Far away in an unreal wood, a human was having an argument with a tree.

"If you're right that big dome thing's about to fire," Lorna was saying, "then it's all even worse than I thought. She's only walked right into danger. Literally! She's doomed herself, and she thinks it's bloody clever."

"Yes," said the Fleurlis gently. "So now the two of you have to save her."

Lorna scowled, then sighed very deeply.

"You know," she said. "We don't actually have to do that. We could stay safe in here; watch as it all blows up."

"Mum!" said Chris, horrified.

"I'm just saying," said Lorna. "She's been awful to both of us."

"That doesn't mean she should die!" said Chris.

"No," sighed her mother, "of course it doesn't. I just have to let myself know that it's a choice. For my own sanity, or what's left of it."

"It might seem unlikely right this minute," said the Fleurlis, "but it's possible that she will return the favour. Save you, and everyone you know."

"But to save her we have to go out there," said Chris in a resigned sort of way. "To a planet about to get blown up."

"No," said the Fleurlis. "That was a terrible idea. Your mother was right about that. You need to break into that dome. To the weapon that does the exploding."

"That sounds like a bad idea, too," said Lorna. "Bet I'm right about that one as well."

Chris looked up at the tree uncertainly, like she secretly agreed with her mother.

"How would we get there?" she said, screwing up her nose. "Are you going to fly us in the TARDIS?"

"Not that," said the Fleurlis. "I'm afraid I wouldn't know how."

"Oh," said Chris. "But you said you were it. Why can't you drive a machine that you already are?"

"It's only a bit of me," said the Fleurlis. "Your stomach's a part of you, but you don't know how to operate that."

"But you've watched the Doctor for years," said Chris.

"So?" said the Fleurlis, leaves falling from his shoulders as he shrugged. "You've watched your mother in the car, but you've no idea how to drive."

"Then what do we do?" said Lorna. "If you can't fly this thing and we can't get out of it, then we're stuck here, aren't we?"

"We are," said the Fleurlis. "But here is a place that leads everywhere, if you're with someone who knows the way."

He did something impossible to describe with a sound that was even harder to explain— a sound like a TARDIS might make, only somehow even deeper and more real. When it passed there was an archway that hadn't been there before, leading out from the console room and into the forest beyond.

"All of time and space," said the Fleuris, gesturing through the arch. "It's all here in the wood, if you know the right way to go looking for it. You wouldn't ever need a TARDIS, if you knew what this forest really was. But that's Time Lords for you. They're not always as smart as they'd like to think."

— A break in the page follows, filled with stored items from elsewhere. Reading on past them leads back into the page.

/-- R185, R189, R197 with Tables 11-5 to 11-8 and 9-3: what a record line and the two kinds of header write carry: whole
words at their places, with the enables of those words alone; the eight words of each record kind, bit by bit, for field
values within their fields; and the bits of a result word. -/
def Obligations.ReportLinesCarryTheirWords : Prop :=
  (∀ (st : Station) (p : Nat) (r : Record) (d : Bool) (i j : Nat), i < 8 → j < 4 → st.reportBase % 32 = 0 →
    (recordWrite st p r d).line = st.reportBase + 32 + 32 * p ∧ (recordWrite st p r d).source = .report
    ∧ (recordWrite st p r d).tileRef = none ∧ (recordWrite st p r d).header = none
    ∧ (recordWrite st p r d).bytes[4 * i + j]? = some (some (((r.words d).getD i 0).extractLsb' (8 * j) 8)))
  ∧ (∀ (base p : Nat) (live : Bool) (k : Fin 32), (headerWrite base p live).line = base
    ∧ (headerWrite base p live).source = .report ∧ (headerWrite base p live).tileRef = none
    ∧ (headerWrite base p live).header = (if live = true then some p else none)
    ∧ (headerWrite base p live).bytes[k] =
      if k.val < 4 then some ((BitVec.ofNat 32 p).extractLsb' (8 * k.val) 8) else none)
  ∧ (∀ (base : Nat) (k : Fin 32), base % 32 = 0 → (newHeaderWrite base).line = base
    ∧ (newHeaderWrite base).source = .report ∧ (newHeaderWrite base).tileRef = none
    ∧ (newHeaderWrite base).header = some 0 ∧ (newHeaderWrite base).bytes[k] = some 0)
  ∧ (let word0 : Nat → Bool → Nat → Nat → Word := fun kind dropped slot index =>
      0#2 ++ BitVec.ofNat 6 index ++ 0#6 ++ BitVec.ofNat 2 slot ++ BitVec.ofBool dropped ++ 0#7 ++ BitVec.ofNat 8 kind
    let counts : Nat → Nat → Word := fun done failed => 0#9 ++ BitVec.ofNat 7 failed ++ 0#9 ++ BitVec.ofNat 7 done
    (∀ slot index tag taken skipped retries waits stats heat d, index < 64 → taken < 8 → retries < 4 → waits < 256 →
      heat < 65536 → (∀ x ∈ stats, x.1 < 65536 ∧ x.2 < 65536) → stats.length = taken →
      let pair : Nat → Word := fun e => match stats[e]? with
        | some (dark, clip) => BitVec.ofNat 16 clip ++ BitVec.ofNat 16 dark
        | none => 0
      (Record.tileDone slot index tag taken skipped retries waits stats heat).words d =
        [word0 1 d slot.val index, tag,
          0#8 ++ BitVec.ofNat 8 waits ++ 0#6 ++ BitVec.ofNat 2 retries ++ 0#4 ++ BitVec.ofBool skipped
            ++ BitVec.ofNat 3 taken,
          pair 0, pair 1, pair 2, pair 3, 0#16 ++ BitVec.ofNat 16 heat])
    ∧ (∀ slot index tag e (reason : Reason) retries final d, index < 64 → e < 4 → retries < 4 →
      let number : BitVec 3 := match reason with
        | .motion => 1
        | .timeout => 2
        | .encoder => 3
        | .heat => 4
        | .homed => 5
        | .memory => 6
      (Record.tileFault slot index tag e reason retries final).words d =
        [word0 2 d slot.val index, tag,
          0#7 ++ BitVec.ofBool final ++ 0#6 ++ BitVec.ofNat 2 retries ++ 0#5 ++ number ++ 0#6 ++ BitVec.ofNat 2 e,
          0, 0, 0, 0, 0])
    ∧ (∀ slot tag done failed d, done < 128 → failed < 128 →
      (Record.plateDone slot tag done failed).words d =
        [word0 3 d slot.val 0, tag, counts done failed, 0, 0, 0, 0, 0]
      ∧ (Record.plateDismissed slot tag done failed).words d =
        [word0 4 d slot.val 0, tag, counts done failed, 0, 0, 0, 0, 0])
    ∧ (∀ (m : Master) line (cause : StaleCause) d,
      let number : BitVec 2 := match cause with
        | .pass => 1
        | .timeout => 2
        | .dismiss => 3
      (Record.staleRead m line cause).words d =
        [word0 5 d 0 0, 0#22 ++ number ++ 0#6 ++ BitVec.ofNat 2 m.val, BitVec.ofNat 32 line, 0, 0, 0, 0, 0]
      ∧ (Record.writeRefused m line).words d =
        [word0 6 d 0 0, 0#30 ++ BitVec.ofNat 2 m.val, BitVec.ofNat 32 line, 0, 0, 0, 0, 0])
    ∧ (∀ count d, (Record.strayCapture count).words d = [word0 7 d 0 0, BitVec.ofNat 32 count, 0, 0, 0, 0, 0, 0])
    ∧ (∀ level heat d, heat < 65536 → (Record.cutChange level heat).words d =
      [word0 8 d 0 0, 0#31 ++ BitVec.ofBool level, 0#16 ++ BitVec.ofNat 16 heat, 0, 0, 0, 0, 0])
    ∧ (∀ ax (pos : BitVec 24) d, (Record.encoderFault ax pos).words d =
      [word0 9 d 0 0, (match ax with
        | .x => 0
        | .y => 1), pos.signExtend 32, 0, 0, 0, 0, 0])
    ∧ (∀ line (source : Source) d, source ≠ .report → (Record.memoryFault line source).words d =
      [word0 10 d 0 0, BitVec.ofNat 32 line, (match source with
        | .upstream => 1
        | .merge => 2
        | .plan => 3
        | .report => 0), 0, 0, 0, 0, 0]))
  ∧ ∀ (kind detail : Nat) (code : Code), kind < 256 → detail < 256 →
    let number : BitVec 8 := match code with
      | .accepted => 0
      | .badKind => 1
      | .noStation => 2
      | .busy => 3
      | .badField => 4
      | .noRoom => 5
      | .overlap => 6
      | .wrongPlate => 7
      | .tileBusy => 8
      | .noHold => 9
      | .fetchFault => 10
    resultWord kind code detail = (1#1 ++ 0#7 ++ BitVec.ofNat 8 detail ++ number ++ BitVec.ofNat 8 kind : Word)

/-! ## Downstream -/

/-- R127: when the port can accept, a grant goes to a class with a request; with no request none is made, and the sign that
the port can accept stands (log entry 19), so that the first request that appears is granted in its step
(`Obligations.EffectsAreFollowedInTheirStep`). R128: in FIXED mode the grant goes to DRAIN at 12 or more occupied entries
when it has a request, else to the first of READ, DRAIN and FETCH that has one, and the rotation pointer is left alone.
R129: in ROTATE mode it goes to the first class with a request in the cyclic order READ, DRAIN, FETCH from the rotation
pointer, and the pointer moves to the class after it. -/
def Obligations.GrantsFollowTheMode : Prop :=
  (∀ s : State, s.arbMode = .fixed →
    let a : State := { s with down := { s.down with accept := false } }
    exec .arbiterGrant s = .next (finish (
      if 12 ≤ s.pwq.entries.length ∧ s.requests .drain = true then a.grant .drain
      else if s.requests .read = true then a.grant .read
      else if s.requests .drain = true then a.grant .drain
      else if s.requests .fetch = true then a.grant .fetch
      else { s with down := { s.down with accept := true } }))
    ∧ ∀ c, (s.grant c).down.rotation = s.down.rotation)
  ∧ ∀ (s : State) (c : ArbClass), s.arbMode = .rotate → s.down.rotation = c →
    let order : List ArbClass := match c with
      | .read => [.read, .drain, .fetch]
      | .drain => [.drain, .fetch, .read]
      | .fetch => [.fetch, .read, .drain]
    let after : ArbClass → ArbClass := fun
      | .read => .drain
      | .drain => .fetch
      | .fetch => .read
    exec .arbiterGrant s = .next (finish (match order.find? (s.requests ·) with
      | none => { s with down := { s.down with accept := true } }
      | some g => State.grant g { s with down := { s.down with accept := false, rotation := after g } }))

/-- R121, R124 to R126: which classes have a request, and what a grant to each issues: the oldest read with its master's
identifier; the write of the head entry, which becomes DRAINING; the line read of the slot being taken. -/
def Obligations.GrantIssuesOneTransaction : Prop :=
  ∀ s : State,
    (s.requests .read = true ↔ s.reads.ready ≠ [])
    ∧ (s.requests .drain = true ↔ s.pwq.entries ≠ [] ∧ ∀ e ∈ s.pwq.entries, e.state = .waiting)
    ∧ (s.requests .fetch = true ↔ ∃ line, s.down.fetch = .ready line)
    ∧ (∀ r rest, s.reads.ready = r :: rest → s.grant .read = { s with
        reads := { s.reads with ready := rest, out := s.reads.out ++ [r] }
        down := { s.down with issued := s.down.issued ++ [.read (.master r.master) r.addr.toNat r.beats] } })
    ∧ (∀ e rest, s.pwq.entries = e :: rest → s.grant .drain = { s with
        pwq := { s.pwq with entries := { e with state := .draining } :: rest }
        down := { s.down with issued := s.down.issued ++ [e.drainTxn] } })
    ∧ ∀ line k, s.down.fetch = .ready line → s.plan.take = some k → s.grant .fetch = { s with
        down := { s.down with
          fetch := .outstanding line
          issued := s.down.issued ++ [.read .fetch
            (s.straps.toNat * 1048576 + k.slot.val * 256 + 32 * line.val) 8] } }

/-- R116: a drain's write begins at the lowest word of the entry that holds an enabled byte and ends at the highest; each
beat carries the entry's enables, its enabled bytes, and 0 for the others (11.5). -/
def Obligations.DrainSpansTheEnabledWords : Prop :=
  ∀ (e : Entry) (lo hi : Nat), lo ≤ hi → hi < 8 →
    let used : Nat → Prop := fun i => ∃ j < 4, ∃ b, e.bytes[4 * i + j]? = some (some b)
    used lo → used hi → (∀ i, used i → lo ≤ i ∧ i ≤ hi) →
    ∃ beats, e.drainTxn = .write (e.line + 4 * lo) beats ∧ beats.length = hi - lo + 1
      ∧ ∀ (i : Nat) (b : Beat), beats[i]? = some b → ∀ j < 4,
        (b.be.getLsbD j = true ↔ ∃ x, e.bytes[4 * (lo + i) + j]? = some (some x))
        ∧ b.data.extractLsb' (8 * j) 8 = ((e.bytes[4 * (lo + i) + j]?).join).getD 0

/-- R30, R114, R117, R118, R188, R190, R191: an OK response to the drain in flight retires the head entry: it leaves every
snapshot, and reads whose snapshot is now empty become eligible in their order; a last-carrier reference to it becomes none;
a header of the current ring advances the drained produce index to the one it carries, also past a record line still queued
(the model's choice, log entry 30), with IRQ set again; and its fence is delivered after all
that. A FAULT response does the same once the fault is charged: to the tile's damaged flag, else to the DROPPED flag for a
report line, else by a MEMORY_FAULT record. -/
def Obligations.DrainRetires : Prop :=
  (∀ (s : State) (e : Entry) (rest : List Entry), s.pwq.entries = e :: rest → e.state = .draining →
      exec .drainRetireOk s = .next (finish (match e.fence with
        | none => s.withoutHead e rest
        | some t => (s.withoutHead e rest).deliverFence t)))
  ∧ (∀ (s : State) (e : Entry) (rest : List Entry), s.pwq.entries = e :: rest → e.state = .draining →
      ∃ charged : State,
        (∀ t, e.tileRef = some t → charged = { s with asm := { s.asm with
          tiles := s.asm.tiles.set t (s.asm.tiles[t].map fun x => { x with damaged := true }) } })
        ∧ (e.tileRef = none → e.source = .report →
          charged = { s with report := { s.report with dropped := true } })
        ∧ (e.tileRef = none → e.source ≠ .report → charged = s.offer (.memoryFault e.line e.source))
        ∧ ∃ t, exec .drainRetireFault s = .next t ∧ exec .drainRetireOk charged = .next t)

/-- R97, R99, R122, R132: the response to a master's outstanding read answers the master (OK or STALE as decided with the
data, FAULT with none) and clears its flag; nothing else changes. A response whose identifier matches no outstanding
transaction is ignored, whichever row brings it. -/
def Obligations.ResponsesFindTheirTransaction : Prop :=
  (∀ (s : State) (m : Master) (data : List Word) (r : PortRead) (a b : List PortRead),
      s.reads.out = a ++ r :: b → r.master = m → (∀ x ∈ a ++ b, x.master ≠ m) →
      let u : State := { s with
        reads := { s.reads with out := a ++ b }
        port := { s.port with outstanding := s.port.outstanding.set m false } }
      exec (.upstreamReadResponse m .ok data) s =
        .next (finish (u.answeredOnly m (if r.stale = true then .stale else .ok) data))
      ∧ exec (.upstreamReadResponse m .fault data) s = .next (finish (u.answeredOnly m .fault [])))
  ∧ (∀ (s : State) (st : DownStatus) (data : List Word),
      (∀ m : Master, (∀ r ∈ s.reads.out, r.master ≠ m) →
        exec (.unmatchedResponse (.master m) st data) s = .next (finish s)
        ∧ exec (.upstreamReadResponse m st data) s = .next (finish s))
      ∧ ((∀ line, s.down.fetch ≠ .outstanding line) →
        exec (.unmatchedResponse .fetch st data) s = .next (finish s)
        ∧ exec (.fetchResponse st data) s = .next (finish s))
      ∧ ((∀ e ∈ s.pwq.entries.head?, e.state = .waiting) →
        exec (.unmatchedResponse .drain st data) s = .next (finish s)
        ∧ exec .drainRetireOk s = .next (finish s) ∧ exec .drainRetireFault s = .next (finish s)))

Lorna looked at him, her arms folded.

"You want us to go out there along with you," she said. "You want me to take my daughter."

"I do," said the Fleurlis.

"And why should we trust you?" Lorna said. "We don't know anything about you! You might want to eat us, or chop us both up into wood."

"I can't turn people into wood," said the Fleurlis. "That would be ridiculous."

"Sounds to me like there's lots you can't do," said Lorna. "For someone who wants to be saving the universe."

"No one's all-powerful," said the Fleurlis. "All any of us can do is what we can."

He looked right into Lorna's eyes, and his own eyes weren't tree-like at all. They looked as human as hers, and possibly even more tired.

"You're right," he said. "There is no good reason to trust me. Except that if you stay, you'll be trusting a story instead. The one that says everything will be fine if you stay here and hope for the best. That the Doctor will survive along with the world you know, because things have to work out in the end."

Lorna shifted her crossed arms, looking uncomfortable.

"So it's really only a question of which of us you trust," said the Fleurlis. "And if I had to argue my case I'd say that story's already betrayed you, whereas I've yet to do anything wrong."

Lorna glared at everything around them, as if that might make it all catch fire and then go away.

Eventually, she took her daughter's hand.

"This doesn't mean you should go off with strangers," she said to her as they started to move.

"I know!" said Chris. "I'm not seven."

The Fleurlis wore an expression that definitely wasn't a smile as the three of them walked together into the woods.